駅前糸脈

町医者をしながら世の中最前線の動きを感知、駅前から所見を発信。

デジタルとアナログの違いに気付く

2014年11月03日 | 小験

                      

 車の定期点検で代車に乗った。旧い型だったせいか時計がアナログだ。「アナログはいいね。一目で時間がわかる」。何でも取り敢えず反対する同乗者は「デジタルの方が正確にわかるわよ」とデジタルの肩を持つ。

 不思議なことに気がついた。アナログ時計を見て瞬時に時間がわかるが、何時何分というのは一二秒遅れてしか頭に浮かばない。それでは瞬時に分かった時間はなんなんだと言われそうだが、何時何分と言えなくてもわかるんだよとしか言えない。アナログ時計は形で瞬時にだいたいの時刻を理解できるが、何時何分というのは短針と長針から時間を割り出さねばならないので一二秒掛ってしまう。デジタルで時間を知るにも字を読まなければならないので、瞬時とはいかない。

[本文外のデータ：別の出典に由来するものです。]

-- ==== Sys2Proof/Certificates/Slice0/Obligations.lean ====
section
/-! DEFINITION. The statements for the provers, each with the rule of the spec it formalises. Character codes, register
offsets, status words and bit positions are written out as the spec gives them, not through the model's names. -/

open Sys2Proof Sys2Proof.Machine Sys2Proof.Safety

/-! Reset -/

/-- R46: after reset every register reads 0x00000000 and every byte of TIN, OUT and TOUT is 0x00. -/
def Obligations.ResetStateReadsZero : Prop :=
  (∀ off, readWord State.reset off = 0#32) ∧ Blank State.reset.operands.tin ∧ Blank State.reset.results.out ∧
    Blank State.reset.results.tout

/-- R180, R181: the reset input, between transactions, brings every operand and every result back to its reset value.
The parameter of R9 stays. The model's choices: the host's fault record and its remaining inputs stay (log entries 4 and 5). -/
def Obligations.ResetInputRestoresResetState : Prop :=
  ∀ (s : State) (rest : List PortInput), s.inputs = .reset :: rest →
    ∃ t, step s = .next t ∧ t.operands = State.reset.operands ∧ t.results = State.reset.results ∧
      (∀ off, readWord t off = 0#32) ∧ t.lowPairOrder = s.lowPairOrder ∧ t.hostFault = s.hostFault ∧ t.inputs = rest

/-- R183: what the four commands do with the reset operands. -/
def Obligations.CommandsAfterReset : Prop :=
  (∃ t, exec .encode State.reset = .next t ∧ FailedWith .groupAbsent t.results ∧ readWord t 0x04#8 = 0x00010020#32) ∧
    (∃ t, exec .toBinary State.reset = .next t ∧ readWord t 0x04#8 = 0x00010001#32 ∧ Blank t.results.out) ∧
    (∃ t, exec .toTristate State.reset = .next t ∧ readWord t 0x04#8 = 0x00010001#32 ∧ readWord t 0x24#8 = 0#32 ∧
      Blank t.results.tout) ∧
    (∃ t, exec .diag State.reset = .next t ∧ readWord t 0x04#8 = 0x00010005#32)

/-! Reads -/

/-- R23 with R24, R32 to R38, R40 to R42, R44: what a read returns at every offset but STATUS. -/
def Obligations.RegisterMapReads : Prop :=
  ∀ s : State,
    ReadsAs s 0x00#8 0#32 ∧
    (∃ w, ReadsAs s 0x08#8 w ∧ w.getLsbD 0 = s.operands.encCtrl.turnOn ∧
      w.getLsbD 1 = s.operands.encCtrl.groupPresent ∧ w.extractLsb' 2 30 = 0#30) ∧
    ReadsAs s 0x0C#8 s.operands.device ∧
    ReadsAs s 0x10#8 s.operands.groupLo ∧
    (∃ w, ReadsAs s 0x14#8 w ∧ w.extractLsb' 0 8 = s.operands.groupHi ∧ w.extractLsb' 8 24 = 0#24) ∧
    ReadsAs s 0x18#8 s.operands.value ∧
    ReadsAs s 0x1C#8 s.operands.bitLen ∧
    (∃ w, ReadsAs s 0x20#8 w ∧ w.extractLsb' 0 8 = s.operands.tinLen ∧ w.extractLsb' 8 24 = 0#24) ∧
    (∃ w, ReadsAs s 0x24#8 w ∧ w.extractLsb' 0 8 = s.results.diagInfo.triLen ∧
      w.extractLsb' 8 8 = s.results.diagInfo.rawCount ∧ w.extractLsb' 16 16 = 0#16) ∧
    (∀ k < 16, ∃ w, ReadsAs s (BitVec.ofNat 8 (0x40 + 4 * k)) w ∧
      ∀ j < 4, w.extractLsb' (8 * j) 8 = Memory.read s.operands.tin (4 * k + j)) ∧
    (∀ k < 16, ∃ w, ReadsAs s (BitVec.ofNat 8 (0x80 + 4 * k)) w ∧
      ∀ j < 4, w.extractLsb' (8 * j) 8 = Memory.read s.results.out (4 * k + j)) ∧
    (∀ k < 8, ∃ w, ReadsAs s (BitVec.ofNat 8 (0xC0 + 4 * k)) w ∧
      ∀ j < 4, w.extractLsb' (8 * j) 8 = Memory.read s.results.tout (4 * k + j)) ∧
    (∀ off : Offset, wordAligned off = true → (0x28 ≤ off.toNat ∧ off.toNat < 0x40) ∨ 0xE0 ≤ off.toNat →
      ReadsAs s off 0#32)

/-- R25 (the fields of STATUS) with the codes of R160. -/
def Obligations.StatusWordLayout : Prop :=
  ∀ s : State, ∃ w, ReadsAs s 0x04#8 w ∧
    w.getLsbD 0 = s.results.status.ok ∧ w.getLsbD 1 = s.results.status.na ∧
    w.getLsbD 2 = s.results.status.unknown ∧ w.getLsbD 3 = false ∧
    (w.extractLsb' 4 4).toNat =
      (match s.results.status.cause with
        | .none => 0 | .illegalCmd => 1 | .groupAbsent => 2 | .deviceRange => 3
        | .groupShort => 4 | .bitLenRange => 5 | .valueTooWide => 6 | .tinLenRange => 7) ∧
    w.extractLsb' 8 8 = s.results.status.outLen ∧ w.getLsbD 16 = s.results.status.done ∧ w.extractLsb' 17 15 = 0#15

 こうした脳の働きは既に科学的に調査研究されているはずで、機械の操作法などに生かされていると思う。こうしたことを指摘すると直ぐアナログ派デジタル派などと分けようとしたり優劣を決めようとする人たちが居るが、それは理解に代わるものではない。よく考えないとわかりにくいことを順序や好悪に置き換えるのは面白いかもしれないが、皮相の理解に留まり、しばしばより深い理解を妨げてしまう。

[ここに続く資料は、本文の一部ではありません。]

-- ==== Sys2Proof/Tests/Slice0.lean ====
section
/-! SUPPORT. Tests, each expected word taken from spec/95_test_vectors.md or written out from an encoding of spec/30_encoding.md,
and for every statement with hypotheses a state that meets them (the theorems named witness_). -/

namespace Sys2Proof.Tests
open Sys2Proof.Machine Sys2Proof.Safety

/-! Small states and what one instruction or one step makes of them. -/

/-- Reset with these operands. -/
def withOperands (o : Operands) : State := { State.reset with operands := o }

/-- Group "ABCDE" present, the command "on", and a selector (95_test_vectors 2.1). -/
def abcde (device : Word) : State :=
  withOperands
    { Operands.reset with
      encCtrl := { turnOn := true, groupPresent := true }, groupLo := 0x44434241#32, groupHi := 0x45#8, device := device }

/-- A captured value with its bit count. -/
def captured (value bitLen : Word) : State := withOperands { Operands.reset with value := value, bitLen := bitLen }

/-- TIN holding a string, and TIN_LEN. -/
def tinHolds (str : List Byte) (len : Byte) : State :=
  withOperands { Operands.reset with tin := Memory.storeBytes [] 0 str, tinLen := len }

/-- The same state of a block whose LOW_PAIR_ORDER is FORMULA (R9). -/
def underFormula (s : State) : State := { s with lowPairOrder := .formula }

/-- The state an outcome answers, if it answers one. -/
def nextOf : Host.Outcome State Fault Refusal → Option State
  | .next t => some t
  | .fault _ => none
  | .refused _ => none

/-- The words at some offsets after an instruction. -/
def wordsAfter (i : Instr) (s : State) (offs : List Offset) : Option (List Word) :=
  (nextOf (exec i s)).map fun t => offs.map (readWord t)

/-- The word at an offset and the response after a step that serves one access. -/
def served (width : Width) (x : Txn) (s : State) : Option State :=
  nextOf (step { s with inputs := [.access width x] })

/-! WellFormed: an ill-formed term for each check (R51, R24). -/

theorem test_misaligned_write_is_ill_formed : (Instr.wr32 0x41#8 0#32).wellFormed = false := by decide

theorem test_misaligned_read_is_ill_formed : (Instr.rd32 0x06#8).wellFormed = false := by decide

theorem test_command_word_as_plain_write_is_ill_formed :
    (Instr.wr32 0x00#8 0x00000003#32).wellFormed = false ∧ (Instr.wr32 0x00#8 0x00000005#32).wellFormed = true := by
  decide

/-! Decoding: words written out from R70, R71 and R76 (`DIR << 40 | OFF << 32 | DATA`). -/

theorem test_decode_encode : decodeTableWord 32 0x00000001 = some .encode := by decide

theorem test_decode_toBinary : decodeTableWord 32 0x00000002 = some .toBinary := by decide

theorem test_decode_toTristate : decodeTableWord 32 0x00000003 = some .toTristate := by decide

theorem test_decode_diag : decodeTableWord 32 0x00000004 = some .diag := by decide

/-- The write of GROUP_LO of program P1: DIR 1, OFF 0x10, DATA 0x44434241. -/
theorem test_decode_wr32 :
    decodeTableWord 48 0x11044434241 = some (.wr32 0x10#8 0x44434241#32) ∧
      decodeAccess .w32 0x10C00000004#41 = .ok (.wr32 0x0C#8 0x00000004#32) := by decide

/-- The read of STATUS: DIR 0, OFF 0x04. -/
theorem test_decode_rd32 :
    decodeTableWord 48 0x00400000000 = some (.rd32 0x04#8) ∧
      decodeAccess .w32 0x08000000000#41 = .ok (.rd32 0x80#8) := by decide

/-- Each legal command word is also a write to CMD (R24, R84); a word outside the format is none (R70, R76). -/
theorem test_decode_limits :
    decodeTableWord 48 0x10000000004 = some .diag ∧ decodeTableWord 48 0x10100000004 = none ∧
      decodeTableWord 32 0x100000001 = none ∧ decodeTableWord 48 0x20000000000 = none := by decide

/-- Only the 32-bit aligned access is taken (R51). -/
theorem test_decode_refuses :
    decodeAccess .w8 0x10000000001#41 = .error .wrongWidth ∧ decodeAccess .w32 0x10300000001#41 = .error .misaligned := by
  decide

theorem test_encodeTxn : encodeTxn .encode = 0x10000000001#41 ∧ encodeTxn (.rd32 0xC4#8) = 0x0C400000000#41 := by decide

/-- The word placed for the next step is the one it runs. -/
theorem test_withFetchWord :
    step (State.reset.withFetchWord 32 0x00000004) = exec .diag State.reset ∧
      step (State.reset.withFetchWord 48 0x00400000000) = exec (.rd32 0x04#8) State.reset := ⟨rfl, rfl⟩

/-! One instruction on a small state (95_test_vectors 2.1 to 2.7). -/

/-- "ABCDEFFF1001", and under FORMULA "ABCDEFFF0101". -/
theorem test_encode_device0 :
    wordsAfter .encode (abcde 0#32) [0x04#8, 0x80#8, 0x84#8, 0x88#8, 0x8C#8, 0x24#8] =
        some [0x00010C01#32, 0x44434241#32, 0x46464645#32, 0x31303031#32, 0#32, 0#32] ∧
      wordsAfter .encode (underFormula (abcde 0#32)) [0x04#8, 0x80#8, 0x84#8, 0x88#8] =
        some [0x00010C01#32, 0x44434241#32, 0x46464645#32, 0x31303130#32] := by decide

/-- Selector -1: DEVICE_RANGE, OUT empty. -/
theorem test_encode_negative_device :
    wordsAfter .encode (abcde 0xFFFFFFFF#32) [0x04#8, 0x80#8, 0x84#8] = some [0x00010030#32, 0#32, 0#32] := by decide

/-- 5 in 3 bits is "101". -/
theorem test_toBinary_five :
    wordsAfter .toBinary (captured 5#32 3#32) [0x04#8, 0x80#8, 0x84#8] = some [0x00010301#32, 0x00313031#32, 0#32] := by
  decide

/-- 2^31 does not fit in 31 bits: VALUE_TOO_WIDE. -/
theorem test_toBinary_too_wide :
    wordsAfter .toBinary (captured 0x80000000#32 31#32) [0x04#8, 0x80#8] = some [0x00010060#32, 0#32] := by decide

/-- "000111" is "0F1". -/
theorem test_toTristate_0F1 :
    wordsAfter .toTristate (tinHolds [0x30#8, 0x30#8, 0x30#8, 0x31#8, 0x31#8, 0x31#8] 6#8) [0x04#8, 0xC0#8, 0x24#8] =
      some [0x00010001#32, 0x00314630#32, 0x00000003#32] := by decide

/-- "000110": the sentinel, and no partial "0F". -/
theorem test_toTristate_sentinel :
    wordsAfter .toTristate (tinHolds [0x30#8, 0x30#8, 0x30#8, 0x31#8, 0x31#8, 0x30#8] 6#8) [0x04#8, 0xC0#8, 0x24#8] =
      some [0x00010003#32, 0#32, 0#32] := by decide

/-- The captured code word "0F0F0FFF1001". -/
theorem test_diag_code_word :
    wordsAfter .diag (captured 0x001115C3#32 24#32) [0x04#8, 0x24#8, 0x80#8, 0x94#8, 0xC0#8, 0xC4#8, 0xC8#8] =
      some [0x00011801#32, 0x0000310C#32, 0x31303030#32, 0x31313030#32, 0x46304630#32, 0x46464630#32, 0x31303031#32] := by
  decide

/-- An odd bit count: NA, OUT kept. -/
theorem test_diag_odd :
    wordsAfter .diag (captured 5#32 3#32) [0x04#8, 0x24#8, 0x80#8, 0xC0#8] =
      some [0x00010303#32, 0x00000700#32, 0x00313031#32, 0#32] := by decide

/-- `W 0x08 0xFFFFFFFF` reads back 3; DIAG_INFO, OUT and a reserved offset ignore the write. -/
theorem test_wr32_reserved_bits :
    wordsAfter (.wr32 0x08#8 0xFFFFFFFF#32) State.reset [0x08#8] = some [0x00000003#32] ∧
      wordsAfter (.wr32 0x80#8 0x41414141#32) State.reset [0x80#8] = some [0#32] ∧
      wordsAfter (.wr32 0x30#8 0x12345678#32) State.reset [0x30#8] = some [0#32] := by decide

/-- An illegal command word: cause 1 and the results of the last command gone (2.6). -/
theorem test_wr32_illegal_command :
    (nextOf (exec .diag (captured 5#32 3#32))).bind (fun t => wordsAfter (.wr32 0x00#8 0x80000001#32) t
      [0x04#8, 0x80#8, 0x24#8, 0x18#8]) = some [0x00010010#32, 0#32, 0#32, 5#32] := by decide

/-- `R 0x04` at reset: OK with 0. -/
theorem test_rd32_status :
    (served .w32 0x00400000000#41 State.reset).map (·.response) = some (some { resp := .ok, rdata := some 0#32 }) := by
  decide

/-- `W 0x02 0x00000001`: ERR, no command, the host's fault recorded; a refused read returns 0 (R51). -/
theorem test_misaligned_access :
    (served .w32 0x10200000001#41 State.reset).map (fun t => (t.response, t.hostFault, readWord t 0x04#8)) =
        some (some { resp := .err, rdata := none }, true, 0#32) ∧
      (served .w32 0x01100000000#41 (abcde 0#32)).map (·.response) = some (some { resp := .err, rdata := some 0#32 }) := by
  decide

/-- The reset input keeps the parameter (R9) and clears the operands (R180). -/
theorem test_reset_keeps_parameter :
    (nextOf (step { underFormula (abcde 1#32) with inputs := [.reset] })).map (fun t => (t.lowPairOrder, t.operands)) =
      some (.formula, Operands.reset) := by decide

/-! Witnesses: the hypotheses of each statement are met, clause by clause, at the ends of their ranges. -/

/-- The reserved offsets at the ends of their two ranges. -/
theorem reserved_ends :
    ∀ off ∈ [0x28#8, 0x3C#8, 0xE0#8, 0xFC#8], wordAligned off = true ∧
      ((0x28 ≤ off.toNat ∧ off.toNat < 0x40) ∨ 0xE0 ≤ off.toNat) := by decide

theorem witness_ResetInputRestoresResetState :
    { abcde 4#32 with inputs := [PortInput.reset] }.inputs = .reset :: [] := rfl

theorem witness_RegisterMapReads :
    wordAligned 0x28#8 = true ∧ ((0x28 ≤ (0x28#8).toNat ∧ (0x28#8).toNat < 0x40) ∨ 0xE0 ≤ (0x28#8).toNat) := by decide

theorem witness_ReadChangesNothingElse : wordAligned 0x00#8 = true ∧ wordAligned 0xFC#8 = true := by decide

theorem witness_LittleEndianPacking :
    ∃ t, exec .encode (abcde 0#32) = .next t ∧ Memory.read t.results.out 0 = 0x41#8 ∧
      Memory.read t.results.out 1 = 0x42#8 ∧ Memory.read t.results.out 2 = 0x43#8 ∧
      Memory.read t.results.out 3 = 0x44#8 := ⟨_, rfl, by decide⟩

theorem witness_OperandWriteReadsBack :
    (0x08#8, 0x00000003#32) ∈ [(0x08#8, 0x00000003#32), (0x20#8, 0x000000FF#32)] ∧ BuffersCanonical (abcde 0#32) :=
  ⟨by decide, rfl, rfl, rfl⟩

theorem witness_WriteFrame :
    ∀ off ∈ [0x04#8, 0x40#8, 0xFC#8], wordAligned off = true ∧ off ≠ 0x00#8 ∧ wordAligned 0x00#8 = true ∧ 0x00#8 ≠ off := by
  decide

theorem witness_WriteTinBytes :
    wordAligned 0x40#8 = true ∧ 0x40#8 ≠ 0x00#8 ∧ locate 0x40#8 = .tin 0 ∧ locate 0x7C#8 = .tin 60 ∧
      (∀ i, locate 0x80#8 ≠ .tin i) ∧ (∀ i, locate 0x24#8 ≠ .tin i) ∧ BuffersCanonical State.reset :=
  ⟨by decide, by decide, rfl, rfl, fun _ => Location.noConfusion, fun _ => Location.noConfusion, rfl, rfl, rfl⟩

theorem witness_ReservedAndReadOnly :
    (∀ off ∈ [0x04#8, 0x24#8, 0x28#8, 0x3C#8, 0x80#8, 0xFC#8], wordAligned off = true ∧
      (off = 0x04#8 ∨ off = 0x24#8 ∨ (0x28 ≤ off.toNat ∧ off.toNat < 0x40) ∨ 0x80 ≤ off.toNat)) ∧
      (0x00000003#32 &&& 0x00000003#32 = 0xFFFFFFFF#32 &&& 0x00000003#32) ∧
      (0x00000141#32 &&& 0x000000FF#32 = 0x00000041#32 &&& 0x000000FF#32) := by decide

theorem witness_PortAcceptsOnlyAlignedWords :
    ({ State.reset with inputs := [.access .w32 0x00400000000#41] }.inputs = .access .w32 0x00400000000#41 :: []) ∧
      (0x00400000000#41).getLsbD 32 = false ∧ (0x00400000000#41).getLsbD 33 = false ∧
      (0x10200000001#41).getLsbD 33 = true ∧ (0x10100000001#41).getLsbD 32 = true ∧
      (∃ t, step { State.reset with hostFault := true } = .next t) := ⟨rfl, by decide, by decide, by decide, by decide, _, rfl⟩

theorem witness_MisalignedInstructionRefused :
    (0x01#8).toNat % 4 ≠ 0 ∧ (0x02#8).toNat % 4 ≠ 0 ∧ (0xFF#8).toNat % 4 ≠ 0 := by decide

theorem witness_DecodeOfEncode :
    Instr.encode.wellFormed = true ∧ (Instr.wr32 0x00#8 0x00000005#32).wellFormed = true ∧
      (Instr.wr32 0xFC#8 0x00000001#32).wellFormed = true ∧ (Instr.rd32 0x00#8).wellFormed = true := by decide

theorem witness_DecodeAcceptsOnlyEncodings :
    decodeAccess .w32 0x10000000001#41 = .ok .encode ∧ (0x10000000001#41).getLsbD 40 = true ∧
      decodeAccess .w32 0x0040000FFFF#41 = .ok (.rd32 0x04#8) ∧ (0x0040000FFFF#41).getLsbD 40 = false := by decide

theorem witness_StepRunsDecodedInstruction :
    { State.reset with inputs := [.access .w32 0x10000000002#41] }.inputs = .access .w32 0x10000000002#41 :: [] ∧
      decodeAccess .w32 0x10000000002#41 = .ok .toBinary := ⟨rfl, by decide⟩

theorem witness_EveryStepAnswers :
    (∀ width x rest, State.reset.inputs ≠ .resetDuring width x :: rest) ∧ State.reset.inputs = [] ∧
      { State.reset with inputs := [.resetDuring .w32 0x00400000000#41] }.inputs =
        .resetDuring .w32 0x00400000000#41 :: [] := ⟨fun _ _ _ h => (by cases h), rfl, rfl⟩

theorem witness_EveryInstructionAnswers : { State.reset with hostFault := true }.hostFault = true := rfl

/-- Selectors 0 and 4, the ends of the range. -/
theorem witness_EncodeBuildsCodeWord :
    ∀ d ∈ [0#32, 4#32], (abcde d).operands.encCtrl.groupPresent = true ∧ 0 ≤ (abcde d).operands.device.toInt ∧
      (abcde d).operands.device.toInt < 5 ∧ (∀ k < 5, groupChar (abcde d).operands k ≠ 0x00#8) := by
  intro d hd
  fin_cases hd <;> exact ⟨rfl, by decide, by decide, by decide⟩

/-- Each of the three failures: no group, selector -1 and 5, a group whose last character is the terminator. -/
theorem witness_EncodeFailsInOrder :
    State.reset.operands.encCtrl.groupPresent = false ∧
      ((abcde 0xFFFFFFFF#32).operands.encCtrl.groupPresent = true ∧ (abcde 0xFFFFFFFF#32).operands.device.toInt < 0) ∧
      5 ≤ (abcde 5#32).operands.device.toInt ∧
      (∃ o : Operands, o = { (abcde 4#32).operands with groupHi := 0x00#8 } ∧ o.encCtrl.groupPresent = true ∧
        0 ≤ o.device.toInt ∧ o.device.toInt < 5 ∧ ∃ k < 5, groupChar o k = 0x00#8) :=
  ⟨rfl, ⟨rfl, by decide⟩, by decide, _, rfl, rfl, by decide, by decide, 4, by decide, by decide⟩

theorem witness_DeviceFieldPatterns :
    (abcde 3#32).operands.encCtrl.groupPresent = true ∧ (∀ k < 5, groupChar (abcde 3#32).operands k ≠ 0x00#8) ∧
      ((abcde 3#32).lowPairOrder, (abcde 3#32).operands.device, ([0x46#8, 0x31#8, 0x46#8, 0x30#8, 0x30#8] : List Byte)) ∈
        [(LowPairOrder.vector, (3#32 : Word), ([0x46#8, 0x31#8, 0x46#8, 0x30#8, 0x30#8] : List Byte)),
          (.formula, 0#32, [0x46#8, 0x46#8, 0x46#8, 0x30#8, 0x31#8])] ∧
      ((underFormula (abcde 0#32)).lowPairOrder, (underFormula (abcde 0#32)).operands.device,
          ([0x46#8, 0x46#8, 0x46#8, 0x30#8, 0x31#8] : List Byte)) ∈
        [(LowPairOrder.vector, (3#32 : Word), ([0x46#8, 0x31#8, 0x46#8, 0x30#8, 0x30#8] : List Byte)),
          (.formula, 0#32, [0x46#8, 0x46#8, 0x46#8, 0x30#8, 0x31#8])] := by decide

theorem witness_FormulaReadingSwapsLowField :
    (abcde 0#32).lowPairOrder = .vector ∧ (underFormula (abcde 0#32)).lowPairOrder = .formula ∧
      (abcde 0#32).operands = (underFormula (abcde 0#32)).operands ∧ runsCommand .diag = true ∧
      Instr.diag ≠ .encode ∧ Instr.diag ≠ .wr32 0x00#8 0x00000001#32 :=
  ⟨rfl, rfl, rfl, rfl, by decide, by decide⟩

theorem witness_OnlySuccessfulCodeWordIsTransmitted :
    (∃ t, exec .encode (abcde 0#32) = .next t ∧ t.results.status.ok = true) ∧
      ∃ t, exec .encode State.reset = .next t ∧ t.results.status.ok = false := ⟨⟨_, rfl, by decide⟩, _, rfl, by decide⟩

theorem witness_GroupCheckAcceptsFullGroups :
    (∃ t, runLines (groupCheck false 0x41#8 0x42#8 0x43#8 0x44#8 0x45#8) State.reset = .next t ∧ t.results.status.ok = true) ∧
      ∃ t, runLines (groupCheck true 0x41#8 0x42#8 0x43#8 0x44#8 0x00#8) State.reset = .next t ∧
        t.results.status.ok = false := ⟨⟨_, rfl, by decide⟩, _, rfl, by decide⟩

/-- BITLEN 0 with value 0, 32 and 64. -/
theorem witness_ToBinaryWritesBits :
    ∀ p ∈ [((0#32 : Word), (0#32 : Word)), (0xFFFFFFFF#32, 32#32), (1#32, 64#32)],
      (captured p.1 p.2).operands.bitLen.toNat ≤ 64 ∧
        (captured p.1 p.2).operands.value.toNat < 2 ^ (captured p.1 p.2).operands.bitLen.toNat := by
  simp [captured, withOperands]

 瞬時に分かることは多い。そしてそれには生得のものと獲得したものとがあるようだ。医者は患者の顔を見て一瞬で分かることが数多くある、しかしそれには少なくとも五六年の修行が必要なようだ。救急外来のベテランの看護師などは患者の顔を見ただけ手が動き始めている。これは明らかにアナログ的な情報からの判断に基づいている。戸惑う新人は教えてくれないとこぼすかもしれないが、必ずしもベテラン看護師が意地悪というわけではなく、アナログはうまく言葉にし難いところもあるのだ。